В этом плане весьма показательна такая уже упоминавшаяся особенность скифского звериного стиля, как использование зооморфных превращений — трактовка отдельных элементов фигуры зверя в виде дополнительных зооморфных мотивов. К ней нам неоднократно придется обращаться в контексте различных аспектов нашего анализа. Прежде всего следует отметить, что в качестве таких дополнительных изображений используются образы, содержательно и стилистически тождественные тем, которые в том же скифском искусстве бытуют и в качестве самостоятельных мотивов, т.е. целиком находящиеся в рамках изучаемой традиции. Мастер так же, как и певец, остается в рамках использования «формул». Классические примеры таких превращений — придание отросткам оленьего рога формы птичьего клюва или целой головы хишной птицы [ScA 1986, fig. 97, 101] либо превращение хвоста и концов лап знаменитой ке- лермесской пантеры в ряд изображений небольших, свернувшихся в кольцо хищников. Более сложным, не столь легко «прочитываемым», но имеющим ту же природу является трактовка затылочной части головы хищной птицы как еше одного изображения такой же головы, расположенной перпендикулярно к «основному» изображению, примеры чего мы находим в Семибратних курганах [ScA 1986, fig. 991 или в 1-й Завадской могиле [Мозолевский 1980, рис. 47] (рис. 2). Вряд ли будет выглядеть натяжкой прямое сопоставление этого приема с той характерной именно для поэтических текстов особенностью, что в них чисто языковые элементы, в естественном языке обычно выступающие исключительно в качестве средства выражения, дополнительно семантизируются, обретают собственный смысл. Эта особенность построения обеспечивает прагматическую ценность изображения не только тем, что, как говорилось ранее, препятствует автоматизации его восприятия, но и тем, что — опять-таки в полном соответствии с принципами ведийской поэтики — семантизация формы вводит дополнительный уровень плана содержания и тем самым «служит коммуникативному назначению гимна — воздействию на восхваляемое божество» [Елизаренкова 1993, с. 27], поскольку введение каждого нового зооморфного превра-
шения фактически умножает число содержащихся в «визуальном гимне» случаев называния божества.
Структурные и композиционные способы введения в образы звериного стиля зооморфных превращений достаточно разнообразны. Простейшим случаем является ситуация, когда дополнительные мотивы механически накладываются на определенные места «основной» фигуры, как у уже упомянутой келермесской пантеры.
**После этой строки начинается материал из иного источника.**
/-- MEM_RETIRE_READ (R327). -/
def execMemRetireRead (m : Mbx) (s : State) : Host.Outcome State Fault Refusal := .next (runCmd memRetireReadSpec m s)

def memT3Map (c : Cmd) (s : State) : State × Ans :=
  let port := pByte c 0
  let k := 256 * port + pByte c 1
  let f := pNum c 2 2
  let pasid := pNum c 4 4
  let base := pNum c 8 8
  let host := pNum c 16 8
  let len := pNum c 24 8
  if 1 < port ∨ 63 < f ∨ f / 32 ≠ port then refuse stBadCommand s
  else if base % 0x200000 ≠ 0 ∨ len % 0x200000 ≠ 0 ∨ len = 0 ∨ host % 0x1000 ≠ 0 ∨ place base len ≠ .host port then refuse stBadCommand s
  else if funcPart s f ≠ funcPart s c.m.func then refuse stNotPermitted s
  else if (Tbl.get none s.str.windows k).isSome then refuse stBusy s
  else if s.str.windows.any (fun p => decide (p.1 / 256 = port) && p.2.any fun w => meets base len w.base w.length) then refuse stBadCommand s
  else done (modStr (fun x => { x with windows := Tbl.set none x.windows k (some
    { func := f, pasid := if bit pasid 31 then some (pasid % 2 ^ 20) else none, base := base, host := host, length := len }) }) s)

def memT3MapSpec : CmdSpec :=
  { op := 0x0604, allow := [(0, 5, 0xFF), (6, 6, 0x0F), (7, 7, 0x80), (8, 31, 0xFF)], perm := byAny, body := memT3Map }

/-- MEM_T3_MAP (R300, R327). -/
def execMemT3Map (m : Mbx) (s : State) : Host.Outcome State Fault Refusal := .next (runCmd memT3MapSpec m s)

/-- A mode a controller is in before it may serve: any change flushes its buffers (R294, R295). -/
def setTierMode (t mode : Nat) (s : State) : State := modTier t (fun x => { x with mode := mode }) (flushTier t s)

/-- Both controllers are in service before stepping is enabled (R295). -/
def serviceTiers (s : State) : State :=
  [0, 1].foldl (fun s t => if (tier s t).mode = 0 then s else setTierMode t 0 s) s

def memMode (c : Cmd) (s : State) : State × Ans :=
  let mask := pByte c 0
  let mode := pByte c 1
  if mask % 4 = 0 ∨ 3 < mode then refuse stBadCommand s
  else if mode ≠ 0 ∧ stepping s then refuse stBusy s
  else done (onlyIf (bit mask 1) (setTierMode 1 mode) (onlyIf (bit mask 0) (setTierMode 0 mode) s))

def memModeSpec : CmdSpec := { op := 0x0606, allow := [(0, 0, 3), (1, 1, 0xFF)], perm := byPf, body := memMode }

/-- MEM_MODE (R295). -/
def execMemMode (m : Mbx) (s : State) : Host.Outcome State Fault Refusal := .next (runCmd memModeSpec m s)

/-- MEM_LOCK's test: the period in range, no member in another group (R298). -/
def lockOk (c : Cmd) (s : State) : Bool :=
  let g := pByte c 0
  let pns := pNum c 2 2
  let others := (List.range 8).filter (· ≠ g)
  decide (g < 8) && decide (1000 ≤ pns) && decide (pns ≤ 7800) && others.all fun h =>
    Tbl.get 0 s.t1.lock h &&& pNum c 8 8 == 0 && Tbl.get 0 s.t2.lock h &&& pNum c 16 8 == 0 &&
      (List.range 12).all fun n => !(bit (pNum c 24 2) n && (port s n).lock == some h)

/-- Apply a lock group (R298). -/
def applyLock (c : Cmd) (s : State) : State × Ans :=
  if !lockOk c s then refuse stBadCommand s else
  let g := pByte c 0
  let set := fun (m : Nat) (x : TierSt) => { x with lock := Tbl.set 0 x.lock g m, lockPeriod := Tbl.set 3900 x.lockPeriod g (pNum c 2 2) }
  let s := modTier 1 (set (pNum c 16 8)) (modTier 0 (set (pNum c 8 8)) s)
  done ((List.range 12).foldl (fun s n =>
    if bit (pNum c 24 2) n then modPort n (fun p => { p with lock := some g }) s
    else if (port s n).lock = some g then modPort n (fun p => { p with lock := none }) s else s) s)

/-- MEM_LOCK takes effect at the next boundary reserve (R327, R698). -/
def memLock (c : Cmd) (s : State) : State × Ans :=
  if !lockOk c s then refuse stBadCommand s else if stepping s then later s else applyLock c s

def memLockSpec : CmdSpec :=
  { op := 0x0607, allow := [(0, 0, 0xFF), (2, 3, 0xFF), (8, 24, 0xFF), (25, 25, 0x0F)], perm := byPf, body := memLock }

/-- MEM_LOCK (R298). -/
def execMemLock (m : Mbx) (s : State) : Host.Outcome State Fault Refusal := .next (runCmd memLockSpec m s)

end Sys2Proof.Machine
end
Здесь фигурки свернувшихся в кольцо хищников легко распознаются именно как самостоятельные изображения, а свою роль элементов «основного» образа (хвоста и концов лап) они играют не в силу визуального им подобия, а исключительно благодаря своему местоположению. Гораздо более сложной следует считать ситуацию, когда один и тот же элемент зрительно с одинаковым основанием воспринимается и как деталь основного изображения, и как самостоятельная фигура. Примерами использования такого приема могут служить уже упомянутые случаи трактовки отростков оленьего рога как птичьих клювов или знаменитая головка хищной птицы из кургана на Темир-горе [ScA 1986, fig. 3], достаточно натуралистичное изображение клюва которой формируется из элементов, одновременно представляющих и два дополнительных изображения — головы и целой фигурки каких-то длинноухих животных. Наконец, необходимо отметить и наиболее сложный прием — иерархическую организацию зооморфных превращений, когда каждое дополнительное изображение, в свою очередь, содержит свои зооморфные превращения. Блестящую реализацию этот принцип находит в упомянутых изображениях головы хищной птицы из Семибратних курганов и 1-й Завадской могилы: здесь затылочная часть основного изображения, как уже сказано, трактована в виде такой же головы, а та, в свою очередь, имеет аналогичное строение (в одном из названных памятников таких иерархических уровней три, а в другом — даже четыре).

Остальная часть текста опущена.